Data for this exercise:
-- ==== Sys2Proof/Tests/Slice0.lean ====
section
/-! SUPPORT. The model's own tests, each about one step or one function, and a witness for every statement that has
hypotheses. Expected values come from the worked vectors of spec 95_test_vectors.md (named `V-...`) or from the
rules named. -/

namespace Sys2Proof.Tests

open Sys2Proof.Machine

/-! ### Small states -/

/-- The key `K` of 95_test_vectors.md. -/
def keyK : Vector Word 4 := #v[0x31323130, 0x37363534, 0x42413938, 0x46454443]

/-- The filler words `F1` of 95_test_vectors.md. -/
def fillerF1 : Vector Word 3 := #v[0x11223344, 0x55667788, 0x99AABBCC]

/-- The custom table `T1` of 95_test_vectors.md. -/
def tableT1 : Vector Word 16 := #v[1, 2, 3, 4, 5, 6, 7, 8, 9, 10, 11, 12, 13, 14, 15, 16]

/-- IDLE after reset, with `K`, `F1`, `T1`, and the bytes `src` at 0x1000 as the source; the destination is 64 bytes
at 0x2000. -/
def ready (src : List Byte) : State :=
  { State.reset with
    key := keyK
    fill := fillerF1
    tbl := tableT1
    srcAddr := 0x1000
    srcLen := BitVec.ofNat 32 src.length
    dstAddr := 0x2000
    dstCap := 64
    mem := Memory.writeBytes [] 0x1000 src }

/-- The state with one host move to make, while the engine is in `e`. -/
def onMove (e : Engine) (m : Move) : State := { ready [0x41] with engine := e, prog := [m] }

/-- What `f` sees after one step that answers a next state. -/
def after {α : Type} (s : State) (f : State → α) : Option α :=
  match step s with
  | .next t => some (f t)
  | .fault _ | .refused _ => none

/-- What `f` sees after the command word `w` is run from `s`. -/
def ran {α : Type} (w : Nat) (s : State) (f : State → α) : Option α := after (s.withFetchWord 32 w) f

theorem next_of_after {s : State} {p : State → Bool} (h : after s p = some true) :
    ∃ t, step s = .next t ∧ p t = true := by
  unfold after at h
  cases hs : step s with
  | next t => exact ⟨t, rfl, by simpa [hs] using h⟩
  | fault r => simp [hs] at h
  | refused r => simp [hs] at h

/-- The engine step of the word `w` is `exec` of what `w` decodes to. -/
theorem exec_of_ran {s : State} {w : Nat} {i : Instr} {p : State → Bool}
    (hd : decode (commandWordOf 32 w) = .ok i) (h : ran w s p = some true) :
    ∃ t, exec i (s.withFetchWord 32 w) = .next t ∧ p t = true := by
  obtain ⟨t, ht, hp⟩ := next_of_after h
  refine ⟨t, ?_, hp⟩
  simpa [step, State.withFetchWord, State.accept, engineTurn, hd] using ht

theorem hostTurn_onMove (e : Engine) (m : Move) (h : ∀ w, e ≠ .run w 0) : HostTurn (onMove e m) m := ⟨h, rfl⟩

/-- On the platform of reset a word-aligned offset is at an aligned address. -/
theorem hostWrites_onMove (e : Engine) (off : BitVec 12) (v : Word) (h : ∀ w, e ≠ .run w 0)
    (ho : Platform.atReset.alignedAt off = true) : HostWrites (onMove e (.wr off .w32 v)) off v :=
  ⟨hostTurn_onMove _ _ h, ho⟩

theorem hostReads_onMove (e : Engine) (off : BitVec 12) (x : Nat) (h : ∀ w, e ≠ .run w 0)
    (ho : Platform.atReset.alignedAt off = true) : HostReads (onMove e (.rd off .w32 x)) off x :=
  ⟨hostTurn_onMove _ _ h, ho⟩

theorem idle_waits : ∀ w, Engine.idle ≠ .run w 0 := fun _ h => (nomatch h)
theorem running_waits (v : Word) (k : Nat) : ∀ w, Engine.run v (k + 1) ≠ .run w 0 := fun _ h => (nomatch h)

/-- A platform whose window is not at an aligned address. -/
def misalignedBase : Platform := { Platform.atReset with engineBase := 0x40000002 }

/-! ### WellFormed refuses ill-formed terms -/

theorem test_wf_op_zero : CommandFields.legal ⟨0x0, false, false, 0⟩ = false := by decide
theorem test_wf_op_high : CommandFields.legal ⟨0x8, false, false, 0⟩ = false := by decide
theorem test_wf_rsv : CommandFields.legal ⟨0x4, false, false, 1⟩ = false := by decide
theorem test_wf_tsel : CommandFields.legal ⟨0x1, true, false, 0⟩ = false := by decide
theorem test_wf_ord : CommandFields.legal ⟨0x4, false, true, 0⟩ = false := by decide
theorem test_wf_legal : CommandFields.legal ⟨0x7, true, true, 0⟩ = true := by decide
theorem test_wf_store_range : Move.wellFormed [] (.memw 0xFFFFFFFF [1, 2]) = false := by decide
theorem test_wf_load_range : Move.wellFormed [] (.memr 0xFFFFFFFF 2 0) = false := by decide
theorem test_wf_load_top : Move.wellFormed [] (.memr 0xFFFFFFFF 1 0) = true := by decide
theorem test_wf_branch_target : Move.wellFormed [.rd 8 .w32 0] (.bnz 0 1 2) = false := by decide
theorem test_wf_branch_name : Move.wellFormed [.rd 8 .w32 0] (.bnz 1 1 0) = false := by decide
theorem test_wf_invalidate : Move.wellFormed [] (.invalidate 0xFFFFFFFF 2) = false := by decide
theorem test_wf_wait : programWellFormed (movesWait 0 0) = true := by decide

/-! ### Decoding: words written out field by field, `RSV ORD TSEL OP` (R101, R102) -/

theorem test_decode_bswap16 : decode (0b00000000000000000000000000_0_0_0001#32) = .ok (.bswap16 .normalizing) := by rfl
theorem test_decode_bswap16_nat : decode (0b00000000000000000000000000_1_0_0001#32) = .ok (.bswap16 .native) := by rfl
theorem test_decode_bswap32 : decode (0b00000000000000000000000000_0_0_0010#32) = .ok (.bswap32 .normalizing) := by rfl
theorem test_decode_bswap32_nat : decode (0b00000000000000000000000000_1_0_0010#32) = .ok (.bswap32 .native) := by rfl
theorem test_decode_bswap64 : decode (0b00000000000000000000000000_0_0_0011#32) = .ok (.bswap64 .normalizing) := by rfl
theorem test_decode_bswap64_nat : decode (0b00000000000000000000000000_1_0_0011#32) = .ok (.bswap64 .native) := by rfl
theorem test_decode_ctlen : decode (0b00000000000000000000000000_0_0_0100#32) = .ok .ctlen := by rfl
theorem test_decode_ptlen : decode (0b00000000000000000000000000_0_0_0101#32) = .ok .ptlen := by rfl
theorem test_decode_encb : decode (0b00000000000000000000000000_0_0_0110#32) = .ok (.encb .normalizing) := by rfl
theorem test_decode_encb_nat : decode (0b00000000000000000000000000_1_0_0110#32) = .ok (.encb .native) := by rfl
theorem test_decode_encc : decode (0b00000000000000000000000000_0_1_0110#32) = .ok (.encc .normalizing) := by rfl
theorem test_decode_encc_nat : decode (0b00000000000000000000000000_1_1_0110#32) = .ok (.encc .native) := by rfl
theorem test_decode_decb : decode (0b00000000000000000000000000_0_0_0111#32) = .ok (.decb .normalizing) := by rfl
theorem test_decode_decb_nat : decode (0b00000000000000000000000000_1_0_0111#32) = .ok (.decb .native) := by rfl
theorem test_decode_decc : decode (0b00000000000000000000000000_0_1_0111#32) = .ok (.decc .normalizing) := by rfl
theorem test_decode_decc_nat : decode (0b00000000000000000000000000_1_1_0111#32) = .ok (.decc .native) := by rfl

/-- V-X1 to V-X6: illegal words are refused, by cause. -/
theorem test_decode_illegal :
    decode 0x00000000 = .error .reservedOp ∧ decode 0x00000008 = .error .reservedOp ∧
    decode 0x0000000F = .error .reservedOp ∧ decode 0x00000011 = .error .tselNotAllowed ∧
    decode 0x00000024 = .error .ordNotAllowed ∧ decode 0x00000044 = .error .reservedBits ∧
    decode 0x80000006 = .error .reservedBits := by
  refine ⟨?_, ?_, ?_, ?_, ?_, ?_, ?_⟩ <;> rfl

/-! ### Commands -/

/-- V-X1, V-X6. -/
theorem test_illegal_op :
    ran 0x00000000 State.reset (·.statusWord) = some 0x00000106 ∧
    ran 0x80000006 State.reset (·.statusWord) = some 0x00000106 := by decide

/-- V-N1. -/
theorem test_bswap16 :
    ran 0x1 { State.reset with dinLo := 0xFFFF1234 } (fun t => (t.dout, t.statusWord)) = some (0x3412, 2) := by decide
/-- V-N2. -/
theorem test_bswap16_nat :
    ran 0x21 { State.reset with dinLo := 0xFFFF1234 } (·.dout) = some 0x1234 := by decide
/-- V-N5. -/
theorem test_bswap32 :
    ran 0x2 { State.reset with dinHi := 0xFFFFFFFF, dinLo := 0x12345678 } (·.dout) = some 0x78563412 := by decide
/-- V-N6. -/
theorem test_bswap32_nat :
    ran 0x22 { State.reset with dinLo := 0x31323130 } (·.dout) = some 0x31323130 := by decide
/-- V-N7. -/
theorem test_bswap64 :
    ran 0x3 { State.reset with dinHi := 0x01234567, dinLo := 0x89ABCDEF } (fun t => (t.doutHi, t.doutLo)) =
      some (0xEFCDAB89, 0x67452301) := by decide
/-- V-N9. -/
theorem test_bswap64_nat :
    ran 0x23 { State.reset with dinHi := 0x01234567, dinLo := 0x89ABCDEF } (fun t => (t.doutHi, t.doutLo)) =
      some (0x01234567, 0x89ABCDEF) := by decide

/-- V-L1, `n` = 7. -/
theorem test_ctlen :
    ran 0x4 { State.reset with srcLen := 7 } (fun t => (t.resultLen, t.resultOff, t.statusWord)) =
      some (24, 10, 0x2) := by decide
/-- V-L2, the second and the last row. -/
theorem test_ctlen_range :
    ran 0x4 { State.reset with srcLen := 0xFFFFFFEF } (fun t => (t.resultLen, t.resultOff, t.statusWord)) =
      some (0, 10, 0xA) ∧
    ran 0x4 { State.reset with srcLen := 0xFFFFFFFF } (fun t => (t.resultLen, t.resultOff, t.statusWord)) =
      some (0x10, 10, 0xA) := by decide

/-- V-L3, `L` = 24, `b` = 0x07. -/
theorem test_ptlen :
    ran 0x5 { State.reset with srcLen := 24, arg := 0x07 } (fun t => (t.resultLen, t.resultOff, t.statusWord)) =
      some (7, 10, 0x2) := by decide
/-- V-L3, `L` = 0, `b` = 0xFF. -/
theorem test_ptlen_negative :
    ran 0x5 { State.reset with srcLen := 0, arg := 0xFF } (fun t => (t.resultLen, t.resultOff, t.statusWord)) =
      some (0xFFFFFFEF, 10, 0xA) := by decide

/-- V-B2: one forward round and its reverse. -/
theorem test_rounds :
    forwardRound keyK 0x9E3779B9 (0x01234567, 0x89ABCDEF) = (0xD8B30992, 0x803D5B8B) ∧
    reverseRound keyK 0x9E3779B9 (0xD8B30992, 0x803D5B8B) = (0x01234567, 0x89ABCDEF) := by decide
/-- V-B3: every addition wraps. -/
theorem test_round_wraps :
    forwardRound (Vector.replicate 4 0xFFFFFFFF) 0xFFFFFFFF (0xFFFFFFFF, 0xFFFFFFFF) = (0x07FFFFEE, 0x783FFECB) := by
  decide
/-- V-B4, the second, fifth and last row. -/
theorem test_enc_block :
    encBlock (Vector.replicate 16 0) keyK 0 = 0xF306BFD3B05BA743 ∧
    encBlock proposedBuiltinTable keyK 0x0123456789ABCDEF = 0xC9DEA105735818F8 ∧
    encBlock tableT1 keyK 0 = 0x4BC5FA04DAFE8A90 := by decide +kernel
/-- V-B4, the text below the table. -/
theorem test_dec_block : decBlock proposedBuiltinTable keyK 0 = 0x88F9021C82FC695C := by decide +kernel

/-- V-E2: every destination byte, the results and STATUS. -/
theorem test_encb :
    ran 0x6 (ready [0x41]) (fun t => (t.mem.readBytes 0x2000 16, t.resultLen, t.resultOff, t.statusWord)) =
      some ([0x7B, 0x05, 0xA2, 0x46, 0xD4, 0x94, 0x69, 0xAB, 0x38, 0x7C, 0x01, 0x5A, 0xC7, 0x4F, 0x22, 0x5C],
        16, 8, 0x2) := by decide +kernel
/-- V-E3. -/
theorem test_encb_nat :
    ran 0x26 (ready [0x41]) (fun t => t.mem.readBytes 0x2000 16) =
      some [0x7B, 0xE4, 0xD7, 0x30, 0x6C, 0x06, 0xD2, 0xE9, 0x26, 0x95, 0xDF, 0xDD, 0x2F, 0x21, 0x58, 0x73] := by
  decide +kernel
/-- V-E4. -/
theorem test_encc :
    ran 0x16 (ready [0x41, 0x42, 0x43, 0x44, 0x45, 0x46, 0x47])
      (fun t => (t.mem.readBytes 0x2000 24, t.resultLen, t.resultOff)) =
      some ([0x13, 0xF5, 0x6C, 0x95, 0x2D, 0x82, 0x82, 0x74, 0x12, 0x16, 0x38, 0xFC, 0xA1, 0x7F, 0x0D, 0xF7,
        0xE2, 0xD2, 0xC9, 0x3A, 0xC6, 0x9E, 0x91, 0xEB], 24, 10) := by decide +kernel
/-- V-E5. -/
theorem test_encc_nat :
    ran 0x36 (ready [0x41, 0x42, 0x43, 0x44, 0x45, 0x46, 0x47]) (fun t => t.mem.readBytes 0x2000 24) =
      some [0x7E, 0x58, 0x14, 0x50, 0xE7, 0x3A, 0x22, 0xD3, 0x3A, 0x06, 0xC4, 0xDC, 0x7F, 0x96, 0xDC, 0x5A,
        0xAA, 0x1A, 0xF8, 0xE6, 0xDC, 0xE6, 0xC5, 0xE0] := by decide +kernel
/-- V-D1. -/
theorem test_decb :
    ran 0x7 (ready [0x7B, 0x05, 0xA2, 0x46, 0xD4, 0x94, 0x69, 0xAB, 0x38, 0x7C, 0x01, 0x5A, 0xC7, 0x4F, 0x22, 0x5C])
      (fun t => (t.mem.readBytes 0x2000 16, t.resultLen, t.resultOff, t.statusWord)) =
      some ([0xFD, 0x33, 0x22, 0x11, 0x88, 0x77, 0x66, 0x55, 0x41, 0, 0, 0, 0, 0, 0, 0], 1, 8, 0x2) := by decide +kernel
/-- V-D4: a header that claims more than the image holds sets LRANGE and nothing else. -/
theorem test_decb_range :
    ran 0x7 (ready [0x58, 0x3E, 0x26, 0x31, 0x65, 0x2E, 0xAC, 0xE5, 0x46, 0xBB, 0x0A, 0x4C, 0x08, 0x24, 0xC3, 0xDA])
      (fun t => (t.mem.readByte 0x2000, t.resultLen, t.resultOff, t.statusWord)) =
      some (0xFF, 0xFFFFFFFF, 10, 0xA) := by decide +kernel
/-- V-D2. -/
theorem test_decc :
    ran 0x17 (ready [0x13, 0xF5, 0x6C, 0x95, 0x2D, 0x82, 0x82, 0x74, 0x12, 0x16, 0x38, 0xFC, 0xA1, 0x7F, 0x0D, 0xF7,
        0xE2, 0xD2, 0xC9, 0x3A, 0xC6, 0x9E, 0x91, 0xEB])
      (fun t => (t.mem.readBytes 0x200A 7, t.resultLen, t.resultOff)) =
      some ([0x41, 0x42, 0x43, 0x44, 0x45, 0x46, 0x47], 7, 10) := by decide +kernel
/-- V-D5: the wrong byte order is no error. -/
theorem test_decc_wrong_order :
    ran 0x17 (ready [0x7E, 0x58, 0x14, 0x50, 0xE7, 0x3A, 0x22, 0xD3, 0x3A, 0x06, 0xC4, 0xDC, 0x7F, 0x96, 0xDC, 0x5A,
        0xAA, 0x1A, 0xF8, 0xE6, 0xDC, 0xE6, 0xC5, 0xE0])
      (fun t => (t.mem.readBytes 0x2000 8, t.resultLen, t.resultOff, t.statusWord)) =
      some ([0xD6, 0x64, 0xFB, 0xEE, 0x31, 0x4C, 0x18, 0xB5], 8, 9, 0x2) := by decide +kernel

Required work:
Starting with the first line of the entries and ending with the line that has "open Sys2Proof.Machine", copy each line exactly and add nothing.

Answer space:
-- ==== Sys2Proof/Tests/Slice0.lean ====
section
/-! SUPPORT. The model's own tests, each about one step or one function, and a witness for every statement that has
hypotheses. Expected values come from the worked vectors of spec 95_test_vectors.md (named `V-...`) or from the
rules named. -/

namespace Sys2Proof.Tests

open Sys2Proof.Machine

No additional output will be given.